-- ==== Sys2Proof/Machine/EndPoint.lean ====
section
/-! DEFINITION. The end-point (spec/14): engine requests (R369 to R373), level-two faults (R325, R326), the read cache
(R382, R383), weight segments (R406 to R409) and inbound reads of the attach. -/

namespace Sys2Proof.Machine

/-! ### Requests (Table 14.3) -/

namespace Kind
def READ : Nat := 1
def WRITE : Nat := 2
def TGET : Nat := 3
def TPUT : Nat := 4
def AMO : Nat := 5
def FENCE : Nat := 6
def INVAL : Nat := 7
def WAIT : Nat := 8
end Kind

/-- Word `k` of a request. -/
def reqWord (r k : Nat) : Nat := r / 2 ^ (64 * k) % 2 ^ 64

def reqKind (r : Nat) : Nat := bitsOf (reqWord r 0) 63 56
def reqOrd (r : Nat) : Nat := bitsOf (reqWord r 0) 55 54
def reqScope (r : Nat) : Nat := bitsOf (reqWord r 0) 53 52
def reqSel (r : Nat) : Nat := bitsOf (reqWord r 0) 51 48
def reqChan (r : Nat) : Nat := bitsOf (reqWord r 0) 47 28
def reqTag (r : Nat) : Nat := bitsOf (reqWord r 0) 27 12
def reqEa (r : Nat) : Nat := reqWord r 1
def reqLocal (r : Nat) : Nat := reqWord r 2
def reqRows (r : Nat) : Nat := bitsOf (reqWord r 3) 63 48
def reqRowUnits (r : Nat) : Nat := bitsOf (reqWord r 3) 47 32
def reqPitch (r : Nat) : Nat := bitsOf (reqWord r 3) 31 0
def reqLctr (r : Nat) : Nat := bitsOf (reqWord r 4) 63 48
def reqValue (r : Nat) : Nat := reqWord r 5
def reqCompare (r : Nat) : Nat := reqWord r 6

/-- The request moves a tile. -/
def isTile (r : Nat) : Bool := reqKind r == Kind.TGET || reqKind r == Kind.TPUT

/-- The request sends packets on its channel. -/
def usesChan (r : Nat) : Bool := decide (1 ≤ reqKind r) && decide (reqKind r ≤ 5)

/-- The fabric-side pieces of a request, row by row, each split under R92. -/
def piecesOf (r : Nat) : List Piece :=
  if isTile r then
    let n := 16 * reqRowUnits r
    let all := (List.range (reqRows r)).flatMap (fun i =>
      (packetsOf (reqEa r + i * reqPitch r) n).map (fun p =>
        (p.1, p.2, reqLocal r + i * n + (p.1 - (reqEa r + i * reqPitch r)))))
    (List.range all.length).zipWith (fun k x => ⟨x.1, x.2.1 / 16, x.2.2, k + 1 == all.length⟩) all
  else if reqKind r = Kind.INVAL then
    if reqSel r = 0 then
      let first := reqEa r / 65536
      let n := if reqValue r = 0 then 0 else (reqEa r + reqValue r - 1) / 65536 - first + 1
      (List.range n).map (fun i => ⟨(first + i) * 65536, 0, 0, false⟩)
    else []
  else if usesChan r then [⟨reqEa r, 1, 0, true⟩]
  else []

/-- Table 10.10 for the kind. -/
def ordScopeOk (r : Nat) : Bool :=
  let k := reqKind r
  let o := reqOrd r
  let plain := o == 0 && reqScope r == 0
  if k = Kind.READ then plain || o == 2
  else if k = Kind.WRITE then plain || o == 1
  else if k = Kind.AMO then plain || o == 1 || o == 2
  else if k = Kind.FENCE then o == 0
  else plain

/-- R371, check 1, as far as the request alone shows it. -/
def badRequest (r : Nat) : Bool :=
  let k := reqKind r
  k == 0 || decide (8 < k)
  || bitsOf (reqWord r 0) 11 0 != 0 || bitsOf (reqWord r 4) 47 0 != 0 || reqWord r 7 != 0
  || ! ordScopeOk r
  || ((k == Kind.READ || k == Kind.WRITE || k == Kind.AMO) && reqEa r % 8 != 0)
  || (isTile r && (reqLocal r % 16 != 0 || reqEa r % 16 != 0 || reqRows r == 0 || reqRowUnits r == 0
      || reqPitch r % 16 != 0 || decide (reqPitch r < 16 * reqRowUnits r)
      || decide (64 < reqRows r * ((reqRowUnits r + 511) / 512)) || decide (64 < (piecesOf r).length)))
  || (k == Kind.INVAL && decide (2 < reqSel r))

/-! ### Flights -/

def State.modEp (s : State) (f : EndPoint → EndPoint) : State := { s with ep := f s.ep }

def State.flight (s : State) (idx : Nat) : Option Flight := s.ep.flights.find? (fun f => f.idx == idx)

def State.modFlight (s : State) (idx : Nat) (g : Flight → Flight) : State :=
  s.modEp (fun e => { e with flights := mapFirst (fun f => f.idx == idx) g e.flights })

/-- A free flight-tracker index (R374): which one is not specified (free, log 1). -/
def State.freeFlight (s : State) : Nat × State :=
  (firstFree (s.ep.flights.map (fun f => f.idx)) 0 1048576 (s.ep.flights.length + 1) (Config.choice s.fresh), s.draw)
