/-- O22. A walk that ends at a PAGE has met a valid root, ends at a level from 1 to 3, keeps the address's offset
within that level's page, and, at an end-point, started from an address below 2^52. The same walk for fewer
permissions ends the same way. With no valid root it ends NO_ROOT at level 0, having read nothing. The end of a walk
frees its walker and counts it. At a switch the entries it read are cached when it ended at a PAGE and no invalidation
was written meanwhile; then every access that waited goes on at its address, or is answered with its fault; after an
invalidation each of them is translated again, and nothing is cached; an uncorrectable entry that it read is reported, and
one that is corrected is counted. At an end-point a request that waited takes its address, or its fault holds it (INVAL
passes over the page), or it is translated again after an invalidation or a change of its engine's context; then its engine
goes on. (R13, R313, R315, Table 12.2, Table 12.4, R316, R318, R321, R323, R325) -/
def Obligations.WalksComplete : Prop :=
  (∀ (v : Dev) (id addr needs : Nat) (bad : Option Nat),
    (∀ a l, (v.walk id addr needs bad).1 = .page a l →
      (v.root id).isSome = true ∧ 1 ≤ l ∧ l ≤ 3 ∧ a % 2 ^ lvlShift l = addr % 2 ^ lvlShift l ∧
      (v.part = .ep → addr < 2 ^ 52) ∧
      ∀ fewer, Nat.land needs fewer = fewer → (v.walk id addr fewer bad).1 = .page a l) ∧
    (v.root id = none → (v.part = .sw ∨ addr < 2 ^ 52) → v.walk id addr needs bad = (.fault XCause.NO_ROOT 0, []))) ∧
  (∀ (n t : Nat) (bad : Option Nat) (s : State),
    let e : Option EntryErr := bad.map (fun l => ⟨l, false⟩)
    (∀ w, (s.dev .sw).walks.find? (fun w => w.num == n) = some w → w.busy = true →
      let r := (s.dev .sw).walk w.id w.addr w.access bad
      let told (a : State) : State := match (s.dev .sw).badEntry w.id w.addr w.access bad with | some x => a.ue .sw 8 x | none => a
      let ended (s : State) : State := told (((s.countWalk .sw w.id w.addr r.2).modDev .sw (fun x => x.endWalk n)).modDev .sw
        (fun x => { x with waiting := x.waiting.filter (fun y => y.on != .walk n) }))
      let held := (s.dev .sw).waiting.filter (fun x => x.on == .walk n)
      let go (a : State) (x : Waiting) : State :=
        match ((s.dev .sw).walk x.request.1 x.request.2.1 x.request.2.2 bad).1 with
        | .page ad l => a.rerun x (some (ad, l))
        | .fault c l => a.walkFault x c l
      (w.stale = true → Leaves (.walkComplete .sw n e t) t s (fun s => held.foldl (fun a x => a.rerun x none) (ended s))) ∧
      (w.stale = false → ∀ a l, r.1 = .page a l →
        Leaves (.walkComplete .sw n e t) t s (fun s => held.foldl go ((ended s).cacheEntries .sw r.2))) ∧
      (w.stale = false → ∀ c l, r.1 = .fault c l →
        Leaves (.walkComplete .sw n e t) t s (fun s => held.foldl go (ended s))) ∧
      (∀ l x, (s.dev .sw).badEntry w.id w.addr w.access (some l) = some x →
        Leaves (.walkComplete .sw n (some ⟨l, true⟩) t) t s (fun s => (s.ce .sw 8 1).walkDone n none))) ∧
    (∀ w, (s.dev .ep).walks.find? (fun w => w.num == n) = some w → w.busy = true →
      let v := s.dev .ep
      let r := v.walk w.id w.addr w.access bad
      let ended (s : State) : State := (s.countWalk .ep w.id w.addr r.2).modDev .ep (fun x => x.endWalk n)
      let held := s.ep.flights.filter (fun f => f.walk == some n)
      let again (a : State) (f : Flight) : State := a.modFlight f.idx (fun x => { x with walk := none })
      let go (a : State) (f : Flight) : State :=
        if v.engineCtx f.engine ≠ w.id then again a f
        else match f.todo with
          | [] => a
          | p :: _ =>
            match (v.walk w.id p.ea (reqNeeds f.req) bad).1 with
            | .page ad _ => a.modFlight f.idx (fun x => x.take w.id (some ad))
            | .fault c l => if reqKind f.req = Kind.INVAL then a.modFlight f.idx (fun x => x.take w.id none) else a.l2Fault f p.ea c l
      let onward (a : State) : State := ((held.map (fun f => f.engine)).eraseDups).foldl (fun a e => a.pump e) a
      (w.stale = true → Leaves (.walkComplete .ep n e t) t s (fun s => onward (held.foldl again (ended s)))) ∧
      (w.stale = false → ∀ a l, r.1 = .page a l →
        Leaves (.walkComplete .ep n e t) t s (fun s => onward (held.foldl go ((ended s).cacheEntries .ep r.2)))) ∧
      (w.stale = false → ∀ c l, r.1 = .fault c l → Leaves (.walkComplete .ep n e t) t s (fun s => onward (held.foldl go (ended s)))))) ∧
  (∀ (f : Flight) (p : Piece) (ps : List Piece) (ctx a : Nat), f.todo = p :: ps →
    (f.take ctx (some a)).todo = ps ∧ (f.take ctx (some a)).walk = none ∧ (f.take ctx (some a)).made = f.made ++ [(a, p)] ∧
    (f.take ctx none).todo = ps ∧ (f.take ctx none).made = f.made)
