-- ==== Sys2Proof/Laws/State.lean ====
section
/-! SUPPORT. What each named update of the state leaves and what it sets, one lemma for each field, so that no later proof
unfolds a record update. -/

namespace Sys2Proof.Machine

==

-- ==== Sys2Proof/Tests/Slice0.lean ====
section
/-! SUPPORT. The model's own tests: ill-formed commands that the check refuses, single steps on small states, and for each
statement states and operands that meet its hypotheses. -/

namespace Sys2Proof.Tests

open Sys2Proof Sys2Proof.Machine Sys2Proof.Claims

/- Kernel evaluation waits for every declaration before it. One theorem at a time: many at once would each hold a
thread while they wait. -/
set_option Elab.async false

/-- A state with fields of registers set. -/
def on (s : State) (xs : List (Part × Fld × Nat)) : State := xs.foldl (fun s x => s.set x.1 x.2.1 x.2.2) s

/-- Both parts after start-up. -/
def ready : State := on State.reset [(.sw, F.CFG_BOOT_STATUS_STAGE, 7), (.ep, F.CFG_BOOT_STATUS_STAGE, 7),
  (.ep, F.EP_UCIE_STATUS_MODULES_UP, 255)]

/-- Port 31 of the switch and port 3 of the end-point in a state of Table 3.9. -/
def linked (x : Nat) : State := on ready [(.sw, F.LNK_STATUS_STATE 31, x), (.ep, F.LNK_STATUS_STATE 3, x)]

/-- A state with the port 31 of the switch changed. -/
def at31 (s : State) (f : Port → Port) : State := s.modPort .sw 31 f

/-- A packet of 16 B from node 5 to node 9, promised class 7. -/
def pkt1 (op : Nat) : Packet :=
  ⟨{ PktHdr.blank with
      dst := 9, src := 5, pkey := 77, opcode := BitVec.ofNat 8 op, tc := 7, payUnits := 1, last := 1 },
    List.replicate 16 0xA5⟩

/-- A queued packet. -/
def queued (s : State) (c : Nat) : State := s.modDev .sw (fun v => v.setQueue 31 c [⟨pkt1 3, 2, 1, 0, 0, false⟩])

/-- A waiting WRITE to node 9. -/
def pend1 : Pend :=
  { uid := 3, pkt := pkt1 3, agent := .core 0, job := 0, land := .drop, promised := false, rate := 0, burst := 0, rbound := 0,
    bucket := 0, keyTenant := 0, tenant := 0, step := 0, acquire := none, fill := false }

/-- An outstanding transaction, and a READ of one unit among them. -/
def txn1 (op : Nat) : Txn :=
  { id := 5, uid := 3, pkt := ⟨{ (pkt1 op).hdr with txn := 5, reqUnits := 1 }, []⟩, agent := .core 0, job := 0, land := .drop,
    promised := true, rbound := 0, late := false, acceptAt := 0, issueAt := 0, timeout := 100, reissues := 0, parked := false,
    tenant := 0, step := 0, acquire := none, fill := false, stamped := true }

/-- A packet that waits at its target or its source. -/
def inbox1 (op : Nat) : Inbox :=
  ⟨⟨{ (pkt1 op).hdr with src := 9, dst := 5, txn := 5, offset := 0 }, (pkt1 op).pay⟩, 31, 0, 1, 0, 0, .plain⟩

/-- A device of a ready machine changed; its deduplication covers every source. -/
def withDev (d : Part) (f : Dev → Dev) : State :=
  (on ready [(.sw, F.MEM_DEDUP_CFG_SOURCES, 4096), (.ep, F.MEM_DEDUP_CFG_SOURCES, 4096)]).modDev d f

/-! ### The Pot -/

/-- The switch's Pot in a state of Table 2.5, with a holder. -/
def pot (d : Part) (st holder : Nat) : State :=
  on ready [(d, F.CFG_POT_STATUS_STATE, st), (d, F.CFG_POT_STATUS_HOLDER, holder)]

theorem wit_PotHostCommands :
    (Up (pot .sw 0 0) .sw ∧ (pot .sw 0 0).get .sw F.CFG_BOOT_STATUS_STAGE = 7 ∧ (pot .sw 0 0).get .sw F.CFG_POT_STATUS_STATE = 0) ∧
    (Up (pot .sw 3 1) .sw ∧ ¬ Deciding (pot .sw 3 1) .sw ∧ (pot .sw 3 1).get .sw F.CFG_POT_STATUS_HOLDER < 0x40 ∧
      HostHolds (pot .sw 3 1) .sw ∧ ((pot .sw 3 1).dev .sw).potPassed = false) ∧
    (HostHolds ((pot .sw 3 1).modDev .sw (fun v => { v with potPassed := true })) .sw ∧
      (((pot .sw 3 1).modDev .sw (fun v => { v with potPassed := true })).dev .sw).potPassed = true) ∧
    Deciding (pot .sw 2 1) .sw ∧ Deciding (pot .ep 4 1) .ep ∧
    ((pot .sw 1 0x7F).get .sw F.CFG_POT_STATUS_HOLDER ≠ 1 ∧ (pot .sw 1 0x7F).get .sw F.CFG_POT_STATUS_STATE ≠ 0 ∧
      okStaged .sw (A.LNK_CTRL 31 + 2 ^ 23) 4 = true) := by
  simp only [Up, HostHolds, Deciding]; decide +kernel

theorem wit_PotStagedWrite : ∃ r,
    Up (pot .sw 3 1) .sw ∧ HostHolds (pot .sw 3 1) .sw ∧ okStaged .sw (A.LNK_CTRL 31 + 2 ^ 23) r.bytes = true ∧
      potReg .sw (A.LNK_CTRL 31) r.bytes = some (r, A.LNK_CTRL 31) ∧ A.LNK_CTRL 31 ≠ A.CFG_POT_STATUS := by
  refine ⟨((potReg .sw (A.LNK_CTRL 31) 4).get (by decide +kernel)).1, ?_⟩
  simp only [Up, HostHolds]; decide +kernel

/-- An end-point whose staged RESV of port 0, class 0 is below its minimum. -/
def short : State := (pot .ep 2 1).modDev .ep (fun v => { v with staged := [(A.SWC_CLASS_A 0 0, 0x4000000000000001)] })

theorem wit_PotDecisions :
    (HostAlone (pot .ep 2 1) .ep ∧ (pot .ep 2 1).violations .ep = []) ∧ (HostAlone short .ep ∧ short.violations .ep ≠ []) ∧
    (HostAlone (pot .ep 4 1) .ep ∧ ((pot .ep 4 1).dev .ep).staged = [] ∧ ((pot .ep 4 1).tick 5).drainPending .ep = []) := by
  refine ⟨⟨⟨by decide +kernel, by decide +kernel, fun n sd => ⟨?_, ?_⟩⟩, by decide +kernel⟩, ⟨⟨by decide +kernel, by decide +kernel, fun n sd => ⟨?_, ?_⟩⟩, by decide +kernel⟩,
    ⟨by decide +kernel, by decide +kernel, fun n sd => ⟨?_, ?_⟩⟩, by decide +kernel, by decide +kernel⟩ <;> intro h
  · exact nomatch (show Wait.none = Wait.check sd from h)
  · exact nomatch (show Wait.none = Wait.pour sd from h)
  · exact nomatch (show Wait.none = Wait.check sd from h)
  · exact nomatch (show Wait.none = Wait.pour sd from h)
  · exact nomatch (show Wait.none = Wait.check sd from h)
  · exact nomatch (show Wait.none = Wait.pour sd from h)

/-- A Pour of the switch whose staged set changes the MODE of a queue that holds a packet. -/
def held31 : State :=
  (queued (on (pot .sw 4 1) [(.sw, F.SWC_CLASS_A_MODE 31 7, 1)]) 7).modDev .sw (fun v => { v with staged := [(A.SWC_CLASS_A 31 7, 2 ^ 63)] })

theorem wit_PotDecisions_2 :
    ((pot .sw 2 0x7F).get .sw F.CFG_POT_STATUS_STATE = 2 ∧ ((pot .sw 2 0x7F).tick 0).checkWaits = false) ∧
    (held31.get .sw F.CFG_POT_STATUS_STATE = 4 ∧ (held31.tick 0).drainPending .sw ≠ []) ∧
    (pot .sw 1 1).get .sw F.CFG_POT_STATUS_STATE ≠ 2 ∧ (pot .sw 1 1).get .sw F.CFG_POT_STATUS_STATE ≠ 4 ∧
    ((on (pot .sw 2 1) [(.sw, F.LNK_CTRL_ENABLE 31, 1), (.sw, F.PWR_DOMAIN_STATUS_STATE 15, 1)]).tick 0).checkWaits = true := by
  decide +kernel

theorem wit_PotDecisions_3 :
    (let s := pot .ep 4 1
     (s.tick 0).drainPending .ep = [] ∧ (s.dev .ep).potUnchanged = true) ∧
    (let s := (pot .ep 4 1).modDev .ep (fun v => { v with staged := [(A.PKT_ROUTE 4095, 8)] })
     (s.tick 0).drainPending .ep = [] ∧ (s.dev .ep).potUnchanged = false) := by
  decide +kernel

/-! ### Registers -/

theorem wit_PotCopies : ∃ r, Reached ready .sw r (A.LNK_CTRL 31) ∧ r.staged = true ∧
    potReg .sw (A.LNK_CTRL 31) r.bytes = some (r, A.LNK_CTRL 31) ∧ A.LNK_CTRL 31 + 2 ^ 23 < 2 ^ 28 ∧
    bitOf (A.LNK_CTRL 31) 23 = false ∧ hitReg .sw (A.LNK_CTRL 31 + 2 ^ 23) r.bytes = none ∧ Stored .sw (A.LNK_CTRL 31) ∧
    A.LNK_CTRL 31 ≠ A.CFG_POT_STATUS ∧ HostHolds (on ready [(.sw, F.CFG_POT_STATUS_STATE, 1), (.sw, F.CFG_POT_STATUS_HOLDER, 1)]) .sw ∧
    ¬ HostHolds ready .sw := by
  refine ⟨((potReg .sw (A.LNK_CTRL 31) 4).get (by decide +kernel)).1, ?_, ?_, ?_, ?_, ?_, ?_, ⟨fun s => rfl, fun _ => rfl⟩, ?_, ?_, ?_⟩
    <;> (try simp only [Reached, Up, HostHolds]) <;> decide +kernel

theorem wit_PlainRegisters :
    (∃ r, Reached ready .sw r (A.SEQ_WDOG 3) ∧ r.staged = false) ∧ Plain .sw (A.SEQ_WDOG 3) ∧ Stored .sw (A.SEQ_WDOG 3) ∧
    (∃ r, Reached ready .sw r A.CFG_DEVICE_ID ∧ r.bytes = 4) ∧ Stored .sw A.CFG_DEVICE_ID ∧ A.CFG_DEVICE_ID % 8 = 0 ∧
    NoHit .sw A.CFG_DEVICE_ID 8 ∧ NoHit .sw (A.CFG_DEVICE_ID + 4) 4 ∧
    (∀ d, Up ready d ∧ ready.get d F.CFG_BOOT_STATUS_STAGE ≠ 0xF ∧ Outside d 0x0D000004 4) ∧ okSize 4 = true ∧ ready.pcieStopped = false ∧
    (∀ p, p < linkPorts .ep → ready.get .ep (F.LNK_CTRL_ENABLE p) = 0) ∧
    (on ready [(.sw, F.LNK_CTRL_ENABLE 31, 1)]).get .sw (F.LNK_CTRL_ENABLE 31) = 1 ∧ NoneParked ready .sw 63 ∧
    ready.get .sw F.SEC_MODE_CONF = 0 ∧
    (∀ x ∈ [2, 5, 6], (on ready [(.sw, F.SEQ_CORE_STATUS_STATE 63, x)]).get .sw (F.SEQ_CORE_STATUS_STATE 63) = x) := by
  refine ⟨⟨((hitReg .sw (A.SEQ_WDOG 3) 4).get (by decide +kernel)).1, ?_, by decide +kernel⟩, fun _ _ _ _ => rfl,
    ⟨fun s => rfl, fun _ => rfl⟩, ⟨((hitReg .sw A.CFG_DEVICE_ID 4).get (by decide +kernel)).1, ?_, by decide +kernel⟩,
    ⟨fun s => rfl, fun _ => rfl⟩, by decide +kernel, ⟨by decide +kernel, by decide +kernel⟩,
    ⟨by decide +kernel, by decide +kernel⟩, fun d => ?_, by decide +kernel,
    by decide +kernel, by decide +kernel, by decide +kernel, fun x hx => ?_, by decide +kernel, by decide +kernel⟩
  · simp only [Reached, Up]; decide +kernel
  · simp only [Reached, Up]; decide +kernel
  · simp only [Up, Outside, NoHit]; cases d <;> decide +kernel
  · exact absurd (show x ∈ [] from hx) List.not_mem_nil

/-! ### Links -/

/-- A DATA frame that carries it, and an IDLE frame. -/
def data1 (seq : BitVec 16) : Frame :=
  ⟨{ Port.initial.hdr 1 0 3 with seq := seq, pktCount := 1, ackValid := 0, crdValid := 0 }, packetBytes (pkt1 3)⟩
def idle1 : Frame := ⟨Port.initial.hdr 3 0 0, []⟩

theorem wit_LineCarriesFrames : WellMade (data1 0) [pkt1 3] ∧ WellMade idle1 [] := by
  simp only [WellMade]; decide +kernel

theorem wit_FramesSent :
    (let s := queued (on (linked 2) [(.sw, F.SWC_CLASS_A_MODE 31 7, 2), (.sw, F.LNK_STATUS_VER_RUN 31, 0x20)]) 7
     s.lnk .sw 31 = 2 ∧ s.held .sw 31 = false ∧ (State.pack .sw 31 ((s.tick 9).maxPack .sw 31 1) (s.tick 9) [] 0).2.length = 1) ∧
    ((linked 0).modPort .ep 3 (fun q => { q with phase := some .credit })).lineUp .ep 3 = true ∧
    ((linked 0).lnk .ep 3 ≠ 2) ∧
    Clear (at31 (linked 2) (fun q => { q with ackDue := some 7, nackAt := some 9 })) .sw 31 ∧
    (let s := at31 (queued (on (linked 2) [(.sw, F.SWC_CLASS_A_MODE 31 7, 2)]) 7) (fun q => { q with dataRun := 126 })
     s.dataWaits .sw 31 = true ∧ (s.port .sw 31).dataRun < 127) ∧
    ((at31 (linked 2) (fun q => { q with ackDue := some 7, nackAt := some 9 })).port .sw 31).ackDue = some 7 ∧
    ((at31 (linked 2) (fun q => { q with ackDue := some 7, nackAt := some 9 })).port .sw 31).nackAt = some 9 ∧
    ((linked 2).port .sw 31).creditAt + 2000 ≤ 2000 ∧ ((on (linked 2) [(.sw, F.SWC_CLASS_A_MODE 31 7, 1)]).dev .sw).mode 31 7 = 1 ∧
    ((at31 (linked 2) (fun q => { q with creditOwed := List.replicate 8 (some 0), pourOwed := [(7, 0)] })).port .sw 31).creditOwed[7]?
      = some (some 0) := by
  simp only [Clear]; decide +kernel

...

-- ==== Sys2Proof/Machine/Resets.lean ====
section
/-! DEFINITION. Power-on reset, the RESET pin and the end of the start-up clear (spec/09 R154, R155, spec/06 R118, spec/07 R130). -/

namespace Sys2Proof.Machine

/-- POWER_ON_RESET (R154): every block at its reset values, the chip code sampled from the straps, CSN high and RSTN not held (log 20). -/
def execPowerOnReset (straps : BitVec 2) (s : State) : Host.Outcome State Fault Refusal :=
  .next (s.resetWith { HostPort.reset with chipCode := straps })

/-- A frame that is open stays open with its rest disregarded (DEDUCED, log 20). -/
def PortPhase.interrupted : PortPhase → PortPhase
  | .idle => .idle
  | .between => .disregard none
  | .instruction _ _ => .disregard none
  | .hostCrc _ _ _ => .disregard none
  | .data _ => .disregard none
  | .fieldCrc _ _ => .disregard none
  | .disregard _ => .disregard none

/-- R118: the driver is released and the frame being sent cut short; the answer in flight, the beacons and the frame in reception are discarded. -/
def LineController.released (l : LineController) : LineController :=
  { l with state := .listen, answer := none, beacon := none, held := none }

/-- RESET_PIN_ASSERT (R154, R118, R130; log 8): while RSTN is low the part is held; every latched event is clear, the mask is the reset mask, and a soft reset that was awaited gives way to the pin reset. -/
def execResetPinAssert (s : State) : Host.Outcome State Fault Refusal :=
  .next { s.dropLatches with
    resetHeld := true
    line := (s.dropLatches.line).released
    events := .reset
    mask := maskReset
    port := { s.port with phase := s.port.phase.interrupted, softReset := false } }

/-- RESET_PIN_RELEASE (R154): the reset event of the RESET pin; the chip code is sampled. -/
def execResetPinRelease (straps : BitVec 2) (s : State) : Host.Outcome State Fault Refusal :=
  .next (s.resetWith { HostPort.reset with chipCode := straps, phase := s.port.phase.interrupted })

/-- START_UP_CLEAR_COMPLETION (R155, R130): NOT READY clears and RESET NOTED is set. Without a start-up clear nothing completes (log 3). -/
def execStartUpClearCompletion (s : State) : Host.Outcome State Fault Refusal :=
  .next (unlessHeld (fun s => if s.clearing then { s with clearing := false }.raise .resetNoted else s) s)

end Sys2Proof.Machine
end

• _Prompt_:
From the material above, set down exactly the lines starting at the one with "(∀ l x, (s.dev" and ending at the one with "(∀ w, (s.dev .ep).walks.find?", end lines included.

• _Exercise result_:
      (∀ l x, (s.dev .sw).badEntry w.id w.addr w.access (some l) = some x →
        Leaves (.walkComplete .sw n (some ⟨l, true⟩) t) t s (fun s => (s.ce .sw 8 1).walkDone n none))) ∧
    (∀ w, (s.dev .ep).walks.find? (fun w => w.num == n) = some w → w.busy = true →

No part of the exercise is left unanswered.